What I am hoping to achieve is the ability to filter aliases. For example, if the alias is "xyz12alias", then any email sent to "xyz12alias#mydomain.co", can see the email and process the content appropriately. Which in my case will be storing it in account associated with the filter.
Can anybody direct me to a strategy or service within AWS that would allow me to implement inbound email on Amazon AWS?

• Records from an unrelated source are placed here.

-- ==== Sys2Proof/Laws/Ops.lean ====
section
/-! SUPPORT. What each shared operation does: array access, and one lemma per check of the common procedure. -/

namespace Sys2Proof

/-! ### Arrays -/

theorem Tab.ext_get {α : Type} {n : Nat} {t u : Tab α n} (h : ∀ i : Fin n, t.get i = u.get i) : t = u := by
  cases t with
  | mk a ha =>
    cases u with
    | mk b hb =>
      have hab : a = b := List.ext_getElem (ha.trans hb.symm) fun i h1 _ => h ⟨i, ha ▸ h1⟩
      subst hab
      rfl

@[simp] theorem Tab.get_const {α : Type} {n : Nat} (a : α) (i : Fin n) : (Tab.const n a).get i = a := by
  simp [Tab.get, Tab.const]

@[simp] theorem Tab.get_map {α β : Type} {n : Nat} (f : α → β) (t : Tab α n) (i : Fin n) :
    (t.map f).get i = f (t.get i) := by
  simp [Tab.get, Tab.map]

@[simp] theorem Tab.get_set_self {α : Type} {n : Nat} (t : Tab α n) (i : Fin n) (a : α) : (t.set i a).get i = a := by
  simp [Tab.get, Tab.set]

theorem Tab.get_set_ne {α : Type} {n : Nat} (t : Tab α n) {i j : Fin n} (a : α) (h : i ≠ j) :
    (t.set i a).get j = t.get j := by
  have hij : i.val ≠ j.val := fun e => h (Fin.ext e)
  simp [Tab.get, Tab.set, List.getElem_set_ne hij]

theorem Tab.get_set {α : Type} {n : Nat} (t : Tab α n) (i j : Fin n) (a : α) :
    (t.set i a).get j = if i = j then a else t.get j := by
  by_cases h : i = j
  · subst h
    simp
  · simp [h, Tab.get_set_ne t a h]

theorem Tab.forall_cells {α : Type} {n : Nat} (t : Tab α n) (P : α → Prop) :
    (∀ x ∈ t.cells, P x) ↔ ∀ i : Fin n, P (t.get i) := by
  constructor
  · intro h i
    exact h _ (List.getElem_mem _)
  · intro h x hx
    obtain ⟨i, hi, rfl⟩ := List.getElem_of_mem hx
    exact h ⟨i, t.size_eq ▸ hi⟩

namespace Machine

@[simp] theorem read2_const {α : Type} (a : α) (k : Fin 24) (i : Fin 1023) :
    read2 (Tab.const 24 (Tab.const 1023 a)) k i = a := by
  simp [read2]

theorem read2_write2 {α : Type} (a : Tab (Tab α 1023) 24) (k l : Fin 24) (i j : Fin 1023) (v : α) :
    read2 (write2 a k i v) l j = if k = l ∧ i = j then v else read2 a l j := by
  by_cases hk : k = l
  · subst hk
    simp [read2, write2, Tab.get_set]
  · simp [read2, write2, Tab.get_set, hk]

theorem ext_read2 {α : Type} {a b : Tab (Tab α 1023) 24} (h : ∀ k i, read2 a k i = read2 b k i) : a = b :=
  Tab.ext_get fun k => Tab.ext_get fun i => h k i

/-- `SFULL` says every sample is marked written. -/
theorem sfull_iff (s : State) : sfull s = true ↔ ∀ i : Fin 1023, s.svalid.get i = true := by
  rw [sfull, List.all_eq_true]
  exact Tab.forall_cells s.svalid (fun v => v = true)

/-- A row is present where each of its elements holds a value. -/
theorem rowPresent_iff {α : Type} {n : Nat} (t : Tab (Option α) n) :
    rowPresent t = true ↔ ∀ i : Fin n, (t.get i).isSome = true := by
  rw [rowPresent, List.all_eq_true]
  exact Tab.forall_cells t (fun v => v.isSome = true)

/-- `ACQ` finds every value it reads. -/
theorem acqReadable_iff (s : State) :
    acqReadable s = true ↔
      (∀ i : Fin 1023, (s.samp.get i).isSome = true) ∧ ∀ k i, (read2 s.bip k i).isSome = true := by
  rw [acqReadable, Bool.and_eq_true, rowPresent_iff, List.all_eq_true,
    Tab.forall_cells s.bip (fun r => rowPresent r = true)]
  simp only [rowPresent_iff, read2]

/-! ### Outcomes of the checks -/

theorem answer_next {w : Word} {s t : State} (h : answer w s = .next t) : t = respond w s := by
  cases h
  rfl

theorem raise_next {e : Err} {s t : State} (h : raise e s = .next t) : t = respond (errWord e) (latch e s) := by
  cases h
  rfl

theorem refuseFaulted_next {s t : State} (h : refuseFaulted s = .next t) : t = respond (errWord .faulted) s := by
  cases h
  rfl

/-- The common procedure up to the phase check, on a next state: refused in FAULT, `E_SEQ`, or the rest of the command. -/
theorem inPhase_next {legal : Phase → Bool} {s t : State} {k : Out} (h : inPhase legal s k = .next t) :
    busy s.phase = false ∧
      ((s.phase = .fault ∧ t = respond (errWord .faulted) s) ∨
        (s.phase ≠ .fault ∧ legal s.phase = false ∧ t = respond (errWord .seq) (latch .seq s)) ∨
        (s.phase ≠ .fault ∧ legal s.phase = true ∧ k = .next t)) := by
  unfold inPhase at h
  split at h
  · cases h
  · rename_i hb
    refine ⟨by simpa using hb, ?_⟩
    split at h
    · exact .inl ⟨‹_›, refuseFaulted_next h⟩
    · split at h
      · exact .inr (.inr ⟨‹_›, ‹_›, h⟩)
      · exact .inr (.inl ⟨‹_›, Bool.eq_false_iff.mpr ‹_›, raise_next h⟩)

/-- A phase in which a command is legal runs the rest of it. -/
theorem inPhase_legal {legal : Phase → Bool} {s : State} (k : Out) (hb : busy s.phase = false) (hf : s.phase ≠ .fault)
    (hl : legal s.phase = true) : inPhase legal s k = k := by
  simp [inPhase, hb, hf, hl]

theorem inPhase_fault {legal : Phase → Bool} {s : State} (k : Out) (hf : s.phase = .fault) :
    inPhase legal s k = refuseFaulted s := by
  simp [inPhase, hf, busy]

theorem inPhase_illegal {legal : Phase → Bool} {s : State} (k : Out) (hb : busy s.phase = false) (hf : s.phase ≠ .fault)
    (hl : legal s.phase = false) : inPhase legal s k = raise .seq s := by
  simp [inPhase, hb, hf, hl]

theorem inAnyPhase_next {s t : State} {k : Out} (h : inAnyPhase s k = .next t) :
    busy s.phase = false ∧ k = .next t := by
  unfold inAnyPhase at h
  split at h
  · cases h
  · exact ⟨Bool.eq_false_iff.mpr ‹_›, h⟩

theorem inAnyPhase_rest {s : State} (k : Out) (hb : busy s.phase = false) : inAnyPhase s k = k := by
  simp [inAnyPhase, hb]

theorem withSat_next {n : Nat} {s t : State} {k : Fin 24 → Out} (h : withSat n s k = .next t) :
    (¬n < 24 ∧ t = respond (errWord .index) (latch .index s)) ∨ ∃ hn : n < 24, k ⟨n, hn⟩ = .next t := by
  unfold withSat at h
  split at h
  · exact .inr ⟨‹_›, h⟩
  · exact .inl ⟨‹_›, raise_next h⟩

theorem withSat_lt {n : Nat} (hn : n < 24) (s : State) (k : Fin 24 → Out) : withSat n s k = k ⟨n, hn⟩ := by
  simp [withSat, hn]

theorem withIndex_next {n : Nat} {s t : State} {k : Fin 1023 → Out} (h : withIndex n s k = .next t) :
    (¬n < 1023 ∧ t = respond (errWord .index) (latch .index s)) ∨ ∃ hn : n < 1023, k ⟨n, hn⟩ = .next t := by
  unfold withIndex at h
  split at h
  · exact .inr ⟨‹_›, h⟩
  · exact .inl ⟨‹_›, raise_next h⟩

theorem withIndex_lt {n : Nat} (hn : n < 1023) (s : State) (k : Fin 1023 → Out) : withIndex n s k = k ⟨n, hn⟩ := by
  simp [withIndex, hn]

theorem withSample_next {v : Int} {s t : State} {k : BitVec 5 → Out} (h : withSample v s k = .next t) :
    (¬(-9 ≤ v ∧ v ≤ 9) ∧ t = respond (errWord .range) (latch .range s)) ∨
      ((-9 ≤ v ∧ v ≤ 9) ∧ k (BitVec.ofInt 5 v) = .next t) := by
  unfold withSample at h
  split at h
  · exact .inr ⟨‹_›, h⟩
  · exact .inl ⟨‹_›, raise_next h⟩

theorem withSample_range {v : Int} (h1 : -9 ≤ v) (h2 : v ≤ 9) (s : State) (k : BitVec 5 → Out) :
    withSample v s k = k (BitVec.ofInt 5 v) := if_pos ⟨h1, h2⟩

theorem withValue_next {α : Type} {v : Option α} {t : State} {k : α → Out} (h : withValue v k = .next t) :
    ∃ a, v = some a ∧ k a = .next t := by
  cases v with
  | none => cases h
  | some a => exact ⟨a, rfl, h⟩

@[simp] theorem withValue_some {α : Type} (a : α) (k : α → Out) : withValue (some a) k = k a := rfl

theorem needSample_next {i : Fin 1023} {s t : State} {k : Out} (h : needSample i s k = .next t) :
    (s.svalid.get i = false ∧ t = respond (errWord .uninit) (latch .uninit s)) ∨
      (s.svalid.get i = true ∧ k = .next t) := by
  unfold needSample at h
  split at h
  · exact .inr ⟨‹_›, h⟩
  · exact .inl ⟨Bool.eq_false_iff.mpr ‹_›, raise_next h⟩

theorem needSamples_next {s t : State} {k : Out} (h : needSamples s k = .next t) :
    (sfull s = false ∧ t = respond (errWord .uninit) (latch .uninit s)) ∨ (sfull s = true ∧ k = .next t) := by
  unfold needSamples at h
  split at h
  · exact .inr ⟨‹_›, h⟩
  · exact .inl ⟨Bool.eq_false_iff.mpr ‹_›, raise_next h⟩

theorem needTables_next {s t : State} {k : Out} (h : needTables s k = .next t) : acqReadable s = true ∧ k = .next t := by
  unfold needTables at h
  split at h
  · exact ⟨‹_›, h⟩
  · cases h

/-- The sample a legal value is stored as reads back as that value (00_scope R13). -/
theorem sampleInt_ofInt {v : Int} (h1 : -9 ≤ v) (h2 : v ≤ 9) : sampleInt (BitVec.ofInt 5 v) = v := by
  have : v = -9 ∨ v = -8 ∨ v = -7 ∨ v = -6 ∨ v = -5 ∨ v = -4 ∨ v = -3 ∨ v = -2 ∨ v = -1 ∨ v = 0 ∨ v = 1 ∨ v = 2 ∨
      v = 3 ∨ v = 4 ∨ v = 5 ∨ v = 6 ∨ v = 7 ∨ v = 8 ∨ v = 9 := by omega
  rcases this with h | h | h | h | h | h | h | h | h | h | h | h | h | h | h | h | h | h | h <;> subst h <;> decide

end Machine

end Sys2Proof
end

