-- ==== Sys2Proof/Laws/Words.lean ====
section
/-! SUPPORT. The error flag, bit 31 of a response word (30_encoding R103): set in every error response, clear in every data
response. -/

namespace Sys2Proof.Machine

open Sys2Proof

/-- A number below 2^31 has bit 31 clear as a word. -/
theorem flag_clear {n : Nat} (h : n < 2 ^ 31) : (BitVec.ofNat 32 n).getLsbD 31 = false := by
  rw [BitVec.getLsbD, Nat.testBit_eq_decide_div_mod_eq, decide_eq_false_iff_not, BitVec.toNat_ofNat]
  omega

theorem errWord_flag (e : Err) : (errWord e).getLsbD 31 = true := by cases e <;> decide

theorem recordWord_flag (r : Result) {id : Nat} (h : id ≤ 24) : (recordWord r id).getLsbD 31 = false := by
  have h1 : r.offset.toNat < 1024 := r.offset.isLt
  have h2 : statusCode r.status ≤ 2 := by cases r.status <;> simp [statusCode]
  have h3 : bitNat r.bit ≤ 1 := by cases r.bit <;> simp [bitNat]
  exact flag_clear (by omega)

theorem ndet_le (s : State) : ndet s ≤ 24 := by
  have h := List.countP_le_length (p := fun r : Result => decide (r.status = .found)) (l := s.res.cells)
  rwa [s.res.size_eq] at h

theorem statWord_flag (s : State) : (statWord s).getLsbD 31 = false := by
  have h1 : phaseCode s.phase ≤ 5 := by cases s.phase <;> simp [phaseCode]
  have h2 : errCode s.err ≤ 7 := by cases s.err <;> simp [errCode]
  have h3 : bitNat (sfull s) ≤ 1 := by cases sfull s <;> simp [bitNat]
  have h4 := ndet_le s
  exact flag_clear (by omega)

theorem tapWord_flag (p : TapPair) : (tapWord p).getLsbD 31 = false := by
  have h1 := p.a.isLt
  have h2 := p.b.isLt
  exact flag_clear (by omega)

theorem sampleWord_flag (v : BitVec 5) : (sampleWord v).getLsbD 31 = false := by
  revert v
  decide

theorem chipWord_flag (b : Bool) : (chipWord b).getLsbD 31 = false := by cases b <;> decide

theorem bipWord_flag (b : Bipolar) : (bipWord b).getLsbD 31 = false := by cases b <;> decide

end Sys2Proof.Machine
end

https://postmarkapp.com/inbound appears to give me what I want, but is there anything within the AWS framework itself? Are there alternate services to postmarkapp?
Thanks.
Amazon Simple Email Service just introduced incoming e-mail support:
https://aws.amazon.com/about-aws/whats-new/2015/09/amazon-ses-now-supports-inbound-email/
In addition to offering a scalable, cost-effective email-sending
platform, Amazon SES can now accept your incoming emails. You can
configure Amazon SES to deliver your messages to an Amazon S3 bucket,
call your custom code via an AWS Lambda function, or publish
notifications to Amazon SNS. You can also configure Amazon SES to drop
or bounce messages you do not want to receive. If you choose to store
your messages in Amazon S3, Amazon SES can encrypt your mail using AWS
Key Management Service (KMS) before writing it to the bucket.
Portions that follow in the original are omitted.